History Class 12 Notes [Chapter-8;राजा,किसान और जमींदार]
This history is class 12 notes. In this, you have been written all those points which are very important for you. you re always asked questions from these points in the exam.
All the points which are important from this chapter are taken and you must read such a time. Once you have read like this, you have read the entire chapter. If you want to read it in Hindi, then the PDF is also given, you can download it and read it.
History notes class 12 notes are available for all the chapters, you must read these points.
Class 12 history notes are also available in PDF. You should also check it once. Notes of all the chapters are available in PDF. Pdf is given below👇
Memory Point: –
- During the sixteenth seventeenth century, about 85 percent of the people in India lived in villages.
- Both small cultivators and Bhumihars – Sambhrata were both associated with agricultural production.
- The basic unit of the agricultural society was the villages in which the farmers lived.
- The main sources of agricultural history were written under the supervision of the Mughal court.

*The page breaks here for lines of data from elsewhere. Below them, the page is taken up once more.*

/-- An idle unit is ok wherever its window is. -/
theorem ok_of_idle (memAdmit : List Region) (e f : Inst) (h : e.ok memAdmit = true) (hb : f.base = e.base)
    (hf : f.phase = .idle) : f.ok memAdmit = true := by
  simp only [Inst.ok, Bool.and_eq_true] at h ⊢
  rw [hb]
  exact ⟨h.1, by simp [(not_busy_iff f).2 hf]⟩

/-- A unit with its window in place is ok when DONE is 0 and its latched command's preconditions hold. -/
theorem ok_of_busy (memAdmit : List Region) (e f : Inst) (h : e.ok memAdmit = true) (hb : f.base = e.base)
    (h1 : f.latch.op.wf = true) (h2 : f.done = false) (h3 : preFault memAdmit f.latch.op f.latch = none) :
    f.ok memAdmit = true := by
  simp only [Inst.ok, Bool.and_eq_true] at h ⊢
  rw [hb]
  exact ⟨h.1, by simp [h1, h2, h3]⟩

theorem ok_busy (memAdmit : List Region) (e : Inst) (h : e.ok memAdmit = true) (hb : e.phase = .busy) :
    e.latch.op.wf = true ∧ e.done = false ∧ preFault memAdmit e.latch.op e.latch = none := by
  simp only [Inst.ok, Bool.and_eq_true, Bool.or_eq_true, Bool.not_eq_true', (busy_iff e).2 hb] at h
  simpa [and_assoc] using h.2

/-- Two units of a state that meets the invariant share no window byte. -/
theorem window_unique (s : State) (hi : s.Inv) (j k : Nat) (d e : Inst) (hj : s.insts[j]? = some d)
    (hk : s.insts[k]? = some e) (a : Nat) (hd : d.window.holds a = true) (he : e.window.holds a = true) : j = k := by
  obtain ⟨_, _, _, hnd, hok⟩ := hi
  have hbd := ok_base _ _ (hok d (List.mem_of_getElem? hj))
  have hbe := ok_base _ _ (hok e (List.mem_of_getElem? hk))
  have h1 := (window_holds_iff d a).1 hd
  have h2 := (window_holds_iff e a).1 he
  have hbase : d.base = e.base := by omega
  have hj' : (s.insts.map Inst.base)[j]? = some d.base := by simp [hj]
  have hk' : (s.insts.map Inst.base)[k]? = some d.base := by simp [hk, hbase]
  obtain ⟨hlj, hj''⟩ := List.getElem?_eq_some_iff.1 hj'
  obtain ⟨hlk, hk''⟩ := List.getElem?_eq_some_iff.1 hk'
  exact (hnd.getElem_inj_iff).1 (hj''.trans hk''.symm)

/-- An access with a byte in a unit's window, and no byte in another's, is an access to that unit. -/
theorem windowAt_of_inv (s : State) (hi : s.Inv) (k : Nat) (e : Inst) (hk : s.insts[k]? = some e) (bytes : List Nat)
    (hne : ∃ a ∈ bytes, e.window.holds a = true) (hall : ∀ a ∈ bytes, e.window.holds a = true) :
    s.windowAt bytes = some (e, k) := by
  obtain ⟨a, ha, hw⟩ := hne
  cases h : s.windowAt bytes with
  | none =>
    have := (windowAt_none_iff s bytes).1 h e (List.mem_of_getElem? hk) a ha
    simp [hw] at this
  | some p =>
    obtain ⟨d, j⟩ := p
    obtain ⟨hj, b, hb, hdb⟩ := windowAt_some s bytes d j h
    have hjk := window_unique s hi j k d e hj hk b hdb (hall b hb)
    subst hjk
    rw [hj] at hk
    injection hk with hk
    rw [hk]

/-- An access in ordinary memory touches no window. -/
theorem windowAt_of_admitted (s : State) (hi : s.Inv) (bytes : List Nat)
    (h : ∀ a ∈ bytes, admits s.memAdmit a = true) : s.windowAt bytes = none := by
  refine (windowAt_none_iff s bytes).2 (fun e he a ha => ?_)
  by_contra hcon
  have := ok_window_not_admitted _ _ (hi.2.2.2.2 e he) a (by simpa using hcon)
  simp [h a ha] at this

/-! ## Aligned 32-bit accesses to a window -/

theorem slotAt_offset (off : Nat) (h : off < 32) (h4 : off % 4 = 0) : (slotAt off).offset = off := by
  have : off = 0 ∨ off = 4 ∨ off = 8 ∨ off = 12 ∨ off = 16 ∨ off = 20 ∨ off = 24 ∨ off = 28 := by omega
  rcases this with rfl | rfl | rfl | rfl | rfl | rfl | rfl | rfl <;> rfl

theorem slotAt_of_offset (x : Slot) : slotAt x.offset = x := by cases x <;> rfl

/-- An aligned 32-bit access that touches the window of an aligned unit lies at one of its slots. -/
theorem window_access (memAdmit : List Region) (e : Inst) (hok : e.ok memAdmit = true) (addr : Nat) (h4 : addr % 4 = 0)
    (h : ∃ a ∈ bytesFrom addr 4, e.window.holds a = true) :
    addr = e.base + (slotAt (addr - e.base)).offset := by
  obtain ⟨a, ha, hw⟩ := h
  have h1 := (mem_bytesFrom _ _ _).1 ha
  have h2 := (window_holds_iff e a).1 hw
  have h3 := ok_base _ _ hok
  rw [slotAt_offset (addr - e.base) (by omega) (by omega)]
  omega

theorem windowAt_slot (s : State) (hi : s.Inv) (k : Nat) (e : Inst) (hk : s.insts[k]? = some e) (x : Slot) :
    s.windowAt (bytesFrom (e.base + x.offset) 4) = some (e, k) := by
  have hx : x.offset + 4 ≤ 32 := by cases x <;> decide
  refine windowAt_of_inv s hi k e hk _ ⟨e.base + x.offset, ?_, ?_⟩ ?_
  · exact (mem_bytesFrom _ _ _).2 (by omega)
  · exact (window_holds_iff _ _).2 (by omega)
  · intro a ha
    have := (mem_bytesFrom _ _ _).1 ha
    exact (window_holds_iff _ _).2 (by omega)

theorem slot_aligned (s : State) (hi : s.Inv) (k : Nat) (e : Inst) (hk : s.insts[k]? = some e) (x : Slot) :
    (e.base + x.offset) % 4 = 0 := by
  have h3 := ok_base _ _ (hi.2.2.2.2 e (List.mem_of_getElem? hk))
  cases x <;> simp only [Slot.offset] <;> omega

/-- A host write of a slot (30_encoding R109, WR). -/
theorem hostStore_slot (s : State) (hi : s.Inv) (k : Nat) (e : Inst) (hk : s.insts[k]? = some e) (x : Slot) (v : Nat) :
    hostStore s (e.base + x.offset) 4 v = writeWindow s k e x (BitVec.ofNat 32 v) := by
  simp only [hostStore, Access.byteList, windowAt_slot s hi k e hk x, Access.aligned32, slot_aligned s hi k e hk x,
    beq_self_eq_true, Bool.and_self, if_true, Nat.add_sub_cancel_left, slotAt_of_offset]

/-- A host read of a slot (30_encoding R109, RD). -/
theorem hostLoad_slot (s : State) (hi : s.Inv) (k : Nat) (e : Inst) (hk : s.insts[k]? = some e) (x : Slot) :
    hostLoad s (e.base + x.offset) 4 = .next { s with hostRead := (e.readSlot x).toNat } := by
  simp only [hostLoad, Access.byteList, windowAt_slot s hi k e hk x, Access.aligned32, slot_aligned s hi k e hk x,
    beq_self_eq_true, Bool.and_self, if_true, Nat.add_sub_cancel_left, slotAt_of_offset]

/-! ## Memory accesses of the host -/

theorem owned_iff (s : State) (a : Access) : s.owned a = true ↔ ∃ e ∈ s.insts, e.owns a.kind a.byteList = true := by
  simp [State.owned]

/-- A host write is owned exactly when one of its bytes is in a running command's input or output region. -/
theorem owned_write_iff (s : State) (addr n : Nat) : s.owned ⟨.host, .write, addr, n⟩ = true ↔
    ∃ e ∈ s.insts, e.phase = .busy ∧ ∃ a, addr ≤ a ∧ a < addr + n ∧
      (a ∈ inputBytes e.latch.op e.latch ∨ a ∈ outputBytes e.latch.op e.latch) := by
  simp only [owned_iff, owns_write_iff, Access.byteList, mem_bytesFrom, and_assoc]

/-- A host read is owned exactly when one of its bytes is in a running command's output region. -/
theorem owned_read_iff (s : State) (addr n : Nat) : s.owned ⟨.host, .read, addr, n⟩ = true ↔
    ∃ e ∈ s.insts, e.phase = .busy ∧ ∃ a, addr ≤ a ∧ a < addr + n ∧ a ∈ outputBytes e.latch.op e.latch := by
  simp only [owned_iff, owns_read_iff, Access.byteList, mem_bytesFrom, and_assoc]

/-- Everything an access to memory can do: MF4, a refusal, or its effect, in this order. -/
theorem memoryAccess_cases (s : State) (a : Access) (onOk : State) :
    (s.owned a = true ∧ s.memoryAccess a onOk = .fault (.mf4 a)) ∨
    (s.owned a = false ∧ (∃ b ∈ a.byteList, admits s.memAdmit b = false) ∧
      s.memoryAccess a onOk = .refused (.hostUnbacked a)) ∨
    ((∀ b ∈ a.byteList, admits s.memAdmit b = true) ∧ s.owned a = false ∧ s.memoryAccess a onOk = .next onOk) := by
  unfold State.memoryAccess
  cases h2 : s.owned a with
  | true => exact .inl ⟨rfl, rfl⟩
  | false =>
    by_cases h1 : a.byteList.all (admits s.memAdmit) = true
    · exact .inr (.inr ⟨by simpa using h1, rfl, by simp [h1]⟩)
    · exact .inr (.inl ⟨rfl, by simpa using h1, by simp [h1]⟩)

/-- No byte of the range lies in a window. -/
theorem windowAt_none_of_range (s : State) (addr n : Nat)
    (h : ∀ e ∈ s.insts, ∀ a, addr ≤ a → a < addr + n → ¬ (e.base ≤ a ∧ a < e.base + 32)) :
    s.windowAt (bytesFrom addr n) = none := by
  rw [windowAt_none_iff]
  intro e he a ha
  obtain ⟨h1, h2⟩ := (mem_bytesFrom _ _ _).1 ha
  rw [← Bool.not_eq_true, region_holds_iff]
  exact h e he a h1 h2

/-- An access that touches no window is one to memory. -/
theorem hostStore_memory (s : State) (addr n v : Nat) (h : s.windowAt (bytesFrom addr n) = none) :
    hostStore s addr n v =
      s.memoryAccess ⟨.host, .write, addr, n⟩ { s with mem := s.mem.writeBytes addr n v } := by
  simp only [hostStore, Access.byteList, h]

theorem hostLoad_memory (s : State) (addr n : Nat) (h : s.windowAt (bytesFrom addr n) = none) :
    hostLoad s addr n = s.memoryAccess ⟨.host, .read, addr, n⟩ { s with hostRead := s.mem.readBytes addr n } := by
  simp only [hostLoad, Access.byteList, h]

/-! ## Everything a host step can do -/

/-- How a CMD write or another window write leaves the unit it goes to. -/
inductive WindowWrite (s : State) (e : Inst) (slot : Slot) (v : Word) : Inst → Prop where
  /-- A CMD write while busy (10_state R45). -/
  | collide : slot = .cmd → e.phase = .busy → WindowWrite s e slot v { e with collide := true }
  /-- A CMD write of an illegal word while idle. -/
  | illegal (x : Illegal) : slot = .cmd → e.phase = .idle → decode v = .error x →
      WindowWrite s e slot v { e with illegal := true }
  /-- Acceptance. -/
  | accepted (i : Instr) : slot = .cmd → e.phase = .idle → decode v = .ok i →
      preFault s.memAdmit i (e.latchFor i) = none →
      WindowWrite s e slot v { e with latch := e.latchFor i, done := false, phase := .busy }
  /-- A write of any other slot. -/
  | slot : slot ≠ .cmd → WindowWrite s e slot v (e.writeSlot v slot)

theorem writeWindow_next (s t : State) (k : Nat) (e : Inst) (slot : Slot) (v : Word)
    (h : writeWindow s k e slot v = .next t) : ∃ f, WindowWrite s e slot v f ∧ t = s.setUnit k f := by
  cases slot with
  | cmd =>
    simp only [writeWindow, writeCmd] at h
    cases hb : e.busy with
    | true =>
      simp only [hb, if_true] at h
      injection h with h
      exact ⟨_, .collide rfl ((busy_iff e).1 hb), h.symm⟩
    | false =>
      simp only [hb, Bool.false_eq_true, if_false] at h
      have hidle := (not_busy_iff e).1 hb
      cases hd : decode v with
      | error x =>
        simp only [hd] at h
        injection h with h
        exact ⟨_, .illegal x rfl hidle hd, h.symm⟩
      | ok i =>
        simp only [hd, accept] at h
        cases hp : preFault s.memAdmit i (e.latchFor i) with
        | some f => simp [hp] at h
        | none =>
          simp only [hp] at h
          injection h with h
          exact ⟨_, .accepted i rfl hidle hd hp, h.symm⟩
  | status => injection h with h; exact ⟨_, .slot (by simp), h.symm⟩
  | src => injection h with h; exact ⟨_, .slot (by simp), h.symm⟩
  | dst => injection h with h; exact ⟨_, .slot (by simp), h.symm⟩
  | stride => injection h with h; exact ⟨_, .slot (by simp), h.symm⟩
  | operand => injection h with h; exact ⟨_, .slot (by simp), h.symm⟩
  | result => injection h with h; exact ⟨_, .slot (by simp), h.symm⟩
  | reserved => injection h with h; exact ⟨_, .slot (by simp), h.symm⟩

/-- A host write that goes on wrote memory, or one slot of one unit. -/
theorem hostStore_next (s t : State) (addr n v : Nat) (h : hostStore s addr n v = .next t) :
    ((∀ b ∈ bytesFrom addr n, admits s.memAdmit b = true) ∧ s.owned ⟨.host, .write, addr, n⟩ = false ∧
      t = { s with mem := s.mem.writeBytes addr n v }) ∨
    (∃ e k f, s.insts[k]? = some e ∧ (∃ a ∈ bytesFrom addr n, e.window.holds a = true) ∧ n = 4 ∧ addr % 4 = 0 ∧
      WindowWrite s e (slotAt (addr - e.base)) (BitVec.ofNat 32 v) f ∧ t = s.setUnit k f) := by
  simp only [hostStore] at h
  split at h
  · rename_i p hp
    obtain ⟨e, k⟩ := p
    split at h
    · rename_i ha
      obtain ⟨f, hf, rfl⟩ := writeWindow_next _ _ _ _ _ _ h
      obtain ⟨hk, hw⟩ := windowAt_some _ _ _ _ hp
      simp only [Access.aligned32, Bool.and_eq_true, beq_iff_eq] at ha
      exact .inr ⟨e, k, f, hk, hw, ha.1, ha.2, hf, rfl⟩
    · simp at h
  · rcases memoryAccess_cases s ⟨.host, .write, addr, n⟩ { s with mem := s.mem.writeBytes addr n v } with
      ⟨_, hc⟩ | ⟨_, _, hc⟩ | ⟨h1, h2, hc⟩
    · simp [hc] at h
    · simp [hc] at h
    · rw [hc] at h
      injection h with h
      exact .inl ⟨h1, h2, h.symm⟩

/-- A host read that goes on changes nothing but the value returned. -/
theorem hostLoad_next (s t : State) (addr n : Nat) (h : hostLoad s addr n = .next t) :
    ∃ v, t = { s with hostRead := v } := by
  simp only [hostLoad] at h
  split at h
  · split at h
    · injection h with h
      exact ⟨_, h.symm⟩
    · simp at h
  · rcases memoryAccess_cases s ⟨.host, .read, addr, n⟩ { s with hostRead := s.mem.readBytes addr n } with
      ⟨_, hc⟩ | ⟨_, _, hc⟩ | ⟨_, _, hc⟩
    · simp [hc] at h
    · simp [hc] at h
    · rw [hc] at h
      injection h with h
      exact ⟨_, h.symm⟩

/-- WAIT that goes on changes nothing but the value returned and the host's place. -/
theorem hostWait_next (s t : State) (base : Nat) (rest : List HostStep) (h : hostWait s base rest = .next t) :
    ∃ v hs, t = { s with hostRead := v, host := hs } := by
  simp only [hostWait] at h
  split at h
  · rename_i u hu
    obtain ⟨v, rfl⟩ := hostLoad_next _ _ _ _ hu
    split at h
    · injection h with h
      exact ⟨_, _, h.symm⟩
    · injection h with h
      exact ⟨_, _, h.symm⟩
  · simp at h
  · simp at h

- Documents of Gujarat, Maharashtra, Rajasthan, and East NDA Company is also a source of this tomorrow.
- Raiyat, Mujariyan, kast – kast – are the words used for Kisan.
- Monsoon was the backbone of Indian agriculture.

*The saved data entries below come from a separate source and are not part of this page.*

-- ==== Sys2Proof/Tests/Slice0.lean ====
section
/-! SUPPORT. The model's own tests. Every expected value is from spec/ (named in the comment), and every statement with
hypotheses has a witness: a concrete state and operands that meet all of them. -/

namespace Sys2Proof.Tests

set_option Elab.async false

open Sys2Proof Sys2Proof.Machine

/-! ## Well-formed terms (30_encoding R101: SHAMT has four bits) -/

theorem test_wf_refuses_shl_16 : Instr.wf (.shl 16) = false := by decide
theorem test_wf_refuses_shr_16 : Instr.wf (.shr 16) = false := by decide
theorem test_wf_refuses_shrr_16 : Instr.wf (.shrr 16) = false := by decide
theorem test_wf_refuses_sra_31 : Instr.wf (.sra 31) = false := by decide
theorem test_wf_refuses_srar_16 : Instr.wf (.srar 16) = false := by decide
theorem test_wf_takes_the_bounds : Instr.wf (.shl 0) = true ∧ Instr.wf (.srar 15) = true ∧ Instr.wf .had16 = true := by
  decide

/-! ## Decoding: words written out bit by bit (30_encoding R101 to R105)

RSV is 31:11, SGN 10, RND 9, DIR 8, SHAMT 7:4, OP 3:0. -/

/-- A word from its six fields. -/
def word (rsv : BitVec 21) (sgn rnd dir : BitVec 1) (shamt op : BitVec 4) : Word := rsv ++ sgn ++ rnd ++ dir ++ shamt ++ op

theorem test_decode_avg4 : decode (word 0 0 0 0 0b0000 0b0001) = .ok .avg4 := by decide
theorem test_decode_avg8 : decode (word 0 0 0 0 0b0000 0b0010) = .ok .avg8 := by decide
theorem test_decode_had8 : decode (word 0 0 0 0 0b0000 0b0011) = .ok .had8 := by decide
theorem test_decode_had16 : decode (word 0 0 0 0 0b0000 0b0100) = .ok .had16 := by decide
theorem test_decode_shl : decode (word 0 0 0 1 0b1001 0b0101) = .ok (.shl 9) := by decide
theorem test_decode_shr : decode (word 0 0 0 0 0b0111 0b0101) = .ok (.shr 7) := by decide
theorem test_decode_shrr : decode (word 0 0 1 0 0b1000 0b0101) = .ok (.shrr 8) := by decide
theorem test_decode_sra : decode (word 0 1 0 0 0b1110 0b0101) = .ok (.sra 14) := by decide
theorem test_decode_srar : decode (word 0 1 1 0 0b0001 0b0101) = .ok (.srar 1) := by decide

/-- 95_test_vectors 2.1, the illegal rows. -/
theorem test_decode_illegal :
    ([0x00000000, 0x00000006, 0x0000000F, 0x00000011, 0x00000013, 0x00000804, 0x80000001, 0x00000305, 0x00000505,
      0x00000705, 0x00000805, 0x00010005, 0x80000005, 0xFFFFFFFF] : List Word).all
      (fun w => match decode w with | .ok _ => false | .error _ => true) = true := by decide

/-- One length, 32 bits (30_encoding R100); little-endian (20_memory R72). -/
theorem test_decode_bytes : decodeBytes [0xF5, 0x01, 0x00, 0x00] = .ok (.shl 15) ∧
    decodeBytes [0x05, 0x00, 0x00] = .error .notOneWord ∧ decodeBytes [] = .error .notOneWord := by decide

/-- 30_encoding R108, the word of the example rows of 95_test_vectors 2.3. -/
theorem test_encode : encode (.shl 2) = 0x00000125 ∧ encode (.shr 15) = 0x000000F5 ∧ encode (.shrr 4) = 0x00000245 ∧
    encode (.sra 1) = 0x00000415 ∧ encode (.srar 15) = 0x000006F5 ∧ encode .had16 = 0x00000004 := by decide

/-! ## Small machines -/

/-- One unit: as after reset, but changed by `f`. -/
def machine (f : Inst → Inst) (mem : Memory) (host : List HostStep) (turns : List Agent) : State :=
  { State.reset with insts := [f (Inst.reset Config.resetBase)], mem := mem, host := host, turns := turns }

/-- The unit runs `i` on these latched operands. -/
def running (i : Instr) (src dst : Word) (stride operand : Half) (e : Inst) : Inst :=
  { e with phase := .busy, latch := ⟨i, src, dst, stride, operand⟩ }

/-- The unit has these registers. -/
def withRegs (src dst : Word) (stride operand : Half) (e : Inst) : Inst :=
  { e with src := src, dst := dst, stride := stride, operand := operand }

/-- A machine whose engine is about to complete `i`. -/
def about (i : Instr) (src dst : Word) (stride operand : Half) (mem : Memory) : State :=
  machine (running i src dst stride operand) mem [] []

/-- The outcome is a next state that passes `p`. -/
def after (o : Host.Outcome State Fault Refusal) (p : State → Bool) : Bool :=
  match o with
  | .next t => p t
  | .fault _ => false
  | .refused _ => false

theorem after_next {o : Host.Outcome State Fault Refusal} {p : State → Bool} (h : after o p = true) :
    ∃ t, o = .next t ∧ p t = true := by
  cases o with
  | next t => exact ⟨t, rfl, h⟩
  | fault _ => cases h
  | refused _ => cases h

/-- The outcome is the fault `f`. -/
def stops (o : Host.Outcome State Fault Refusal) (f : Fault) : Bool :=
  match o with
  | .next _ => false
  | .fault g => g == f
  | .refused _ => false

/-- RESULT and STATUS of every unit. -/
def results (t : State) : List (Half × Word) := t.insts.map (fun e => (e.result, e.statusWord))

/-- The result register after a completion, with DONE set and BUSY clear. -/
def gives (s : State) (y : Half) : Bool := after (step s) (fun t => results t == [(y, 2)])

/-! ## Commands: one completion each -/

/-! 95_test_vectors 2.3. -/

theorem test_shl_wraps : gives (about (.shl 2) 0 0 0 0x4001 []) 0x0004 = true := by decide +kernel
theorem test_shl_15 : gives (about (.shl 15) 0 0 0 0x0001 []) 0x8000 = true := by decide +kernel
theorem test_shr_15 : gives (about (.shr 15) 0 0 0 0xFFFF []) 0x0001 = true := by decide +kernel
theorem test_shr_0 : gives (about (.shr 0) 0 0 0 0xFFFF []) 0xFFFF = true := by decide +kernel
theorem test_shrr_exact_sum : gives (about (.shrr 1) 0 0 0 0xFFFF []) 0x8000 = true := by decide +kernel
theorem test_shrr_tie : gives (about (.shrr 4) 0 0 0 0x0008 []) 0x0001 = true := by decide +kernel
theorem test_sra_floors : gives (about (.sra 1) 0 0 0 0xFFFD []) 0xFFFE = true := by decide +kernel
theorem test_sra_15 : gives (about (.sra 15) 0 0 0 0x8000 []) 0xFFFF = true := by decide +kernel
theorem test_srar_tie : gives (about (.srar 1) 0 0 0 0xFFFD []) 0xFFFF = true := by decide +kernel
theorem test_srar_below_tie : gives (about (.srar 4) 0 0 0 0xFFF7 []) 0xFFFF = true := by decide +kernel

/-- A1, the source's own example: 1 to 16, stride 4. -/
theorem test_avg4_one_to_sixteen :
    gives (about .avg4 0x1000 0 4 0 ((List.range 16).map (fun n => (0x1000 + n, BitVec.ofNat 8 (n + 1))))) 9 = true := by
  decide +kernel

/-- A7: 23 at (2, 1), stride 16. -/
theorem test_avg4_stride : gives (about .avg4 0x1000 0 16 0 [(0x1021, 23)]) 1 = true := by decide +kernel

/-- A12: no quadrant is rounded on its own. -/
theorem test_avg8_exact_sum : gives (about .avg8 0x1000 0 8 0 [(0x1000, 8), (0x1004, 8)]) 0 = true := by decide +kernel

/-- A10: 32 at (7, 7), a tie. -/
theorem test_avg8_last_sample : gives (about .avg8 0x1000 0 8 0 [(0x103F, 32)]) 1 = true := by decide +kernel

/-- H8-8: the impulse of H8-2 at 0x2000, output at 0x2010 over rows 1 to 7 of the input. -/
theorem test_had8_overlap :
    after (step (about .had8 0x2000 0x2010 8 0 [(0x2014, 1)])) (fun t =>
      t.mem.readHalf 0x2010 == 1 && t.mem.readHalf 0x2014 == 0xFFFF && t.mem.readHalf 0x2020 == 0xFFFF &&
        t.mem.readHalf 0x2024 == 1 && t.mem.readHalf 0x208E == 1 && t.mem.readHalf 0x2000 == 0 &&
        results t == [(0, 2)]) = true := by
  decide +kernel

/-- H8-3 on one row: the ramp 0 to 7 in row 0 gives the row 28, −4, −8, 0, −16, 0, 0, 0 in every row (R183 by hand). -/
theorem test_had8_orientation :
    after (step (about .had8 0x2000 0x3000 8 0 ((List.range 7).map (fun n => (0x2002 + 2 * n, BitVec.ofNat 8 (n + 1))))))
      (fun t => (List.range 8).map (fun c => sext16 (t.mem.readHalf (0x3070 + 2 * c))) == [28, -4, -8, 0, -16, 0, 0, 0]) =
      true := by
  decide +kernel

/-- Program P3, H16-10: 2 at (9, 1), stride 20, tile-major output. -/
theorem test_had16_program_p3 :
    after (step (about .had16 0x3000 0x4000 20 0 [(0x316A, 2)])) (fun t =>
      t.mem.readHalf 0x4000 == 1 && t.mem.readHalf 0x4002 == 0xFFFF && t.mem.readHalf 0x4010 == 0xFFFF &&
        t.mem.readHalf 0x4080 == 1 && t.mem.readHalf 0x4100 == 0xFFFF && t.mem.readHalf 0x4102 == 1 &&
        t.mem.readHalf 0x4180 == 0xFFFF && t.mem.readHalf 0x41FE == 0xFFFF && results t == [(0, 2)]) = true := by
  decide +kernel

/-- R203, the odd negative sum of H16-5: −3 halves to −2; and H16-15: 65536 halves to 32768, which wraps. -/
theorem test_had16_halves_down : wrap16 (shrFloor (-3) 1) = 0xFFFE ∧ wrap16 (shrFloor 65536 1) = 0x8000 := by decide

/-! ## The command and status interface (95_test_vectors 2.2) -/

/-- The host writes `v` at `off` of the window. -/
def hostWrites (f : Inst → Inst) (off v : Nat) : State :=
  machine f [] [.write (Config.resetBase + off) 4 v] [.host]

/-- The host reads at `off` of the window. -/
def hostReads (f : Inst → Inst) (off : Nat) : State := machine f [] [.read (Config.resetBase + off) 4] [.host]

/-- A unit with these flags. -/
def flags (done illegal collide : Bool) (e : Inst) : Inst := { e with done := done, illegal := illegal, collide := collide }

- Cultivation was done during two main cycles of the season.
- In the medieval period, agriculture was dependent on rainfall, but artificial measures were also adopted for irrigation and by the city, water from the wells, and canal.
- In medieval India, cultivation was not done only for the passing of labor, but in the sources, we often find such labels as gins-e-Klim (the best crops). For example cash crops like sugarcane, cotton. Oilseeds and pulses also used to come in cash crops. Cotton was grown on the soil of the Madhyam Bharat Mdkshani plateau. While Bengal was famous for sugar.
- Vegetables like tomato, potato, and chili, Annas, and Papaya was brought to India in the world.
- There were three Ghatakas of the rural community – the Khetihar Kishan, the Panchayat, and the head of the villages (Mukaddaj or Mandal).
- Occasional compositions use the word wild for those living in the forest.
- A book is written in the seventeenth century in Marwar discusses the Rajputs as farmers.
- In villages where people belonging to many castes lived, diversity was often found in the panchayat.
- Apart from the village panchayat, every caste of the village had its panchayat.
- In rural society, it was difficult to distinguish between farmers and artisans.
- In the agricultural society, women worked shoulder to shoulder with men, working in the fields, such as sowing and harvesting, as well as the grain of the rice crop was a nickel.
- Zamindars used to give some special kinds of services to the state.
- The personal land of the zamindars was called ownership.
- Social relations in the Mughal era as a permit.
- In the Middle Tomorrow, there were two stages of the provision of land revenue – tax assessment and actual collection.
- Farmers were a major section of rural society and the entire administration and monarchy were based on the revenue collected from it.
- Joveatri Careri, a traveler from Italy who passed through India in about 1690, has given a lively picture of how the silver used to reach India through all over the world.
- Due to increasing profits in animal husbandry and horticulture, castes like Ahir, Gujar, and Mali rose above the social ladder.
- Jazmin 18th century sources state that in Bengal the zamindars used to give blacksmiths, carpenters, goldsmiths, etc. daily allowance and cash for food in exchange for their service. This system was called Jajmani.
- The powerful people used to take crops on the issues of villages and exploited the weaker sections.
- Mansabdari Vavastha was a military-bureaucratic system (Mansabdari) at the apex of the Mughal administration. On which was the responsibility of military and civil affairs of the state.
- During this period, due to the presence of workers, the abundance of land, and the mobility of the farmers continuously expanded. The irrigation works used to get the help of the state.
- The deposit was the fixed amount and the amount recovered.
- The officer who collected the revenue was called Aamil Gujar.
- Akbar got the land classified due and determined the Rajsawa accordingly. And Polar, Paroti, Chachar, and Banjar.
- Akbarnama is a historical document composed by Abul Fazl of Akbar’s period in three volumes. In-e-Akbari is a part of such.
- Ain, compiled in five parts (documents), gave details of Akbar’s court, administration, organization of the army, sources to Rajswa, the geography of pharaohs, literary, cultural, and religious customs of the people.
- Classification of land under Akbar’s rule – Polaj is the land in which one crop of one crop was cultivated annually and which was never left vacant. Perotti is the land on which farming was stopped for a few days so that it could regain its lost strength. Chachar is the land that is empty for three and four sections, barren is the land that has not been cultivated for five or more years.
- Mismatches related to Ain and discrepancies in numerical data have been found.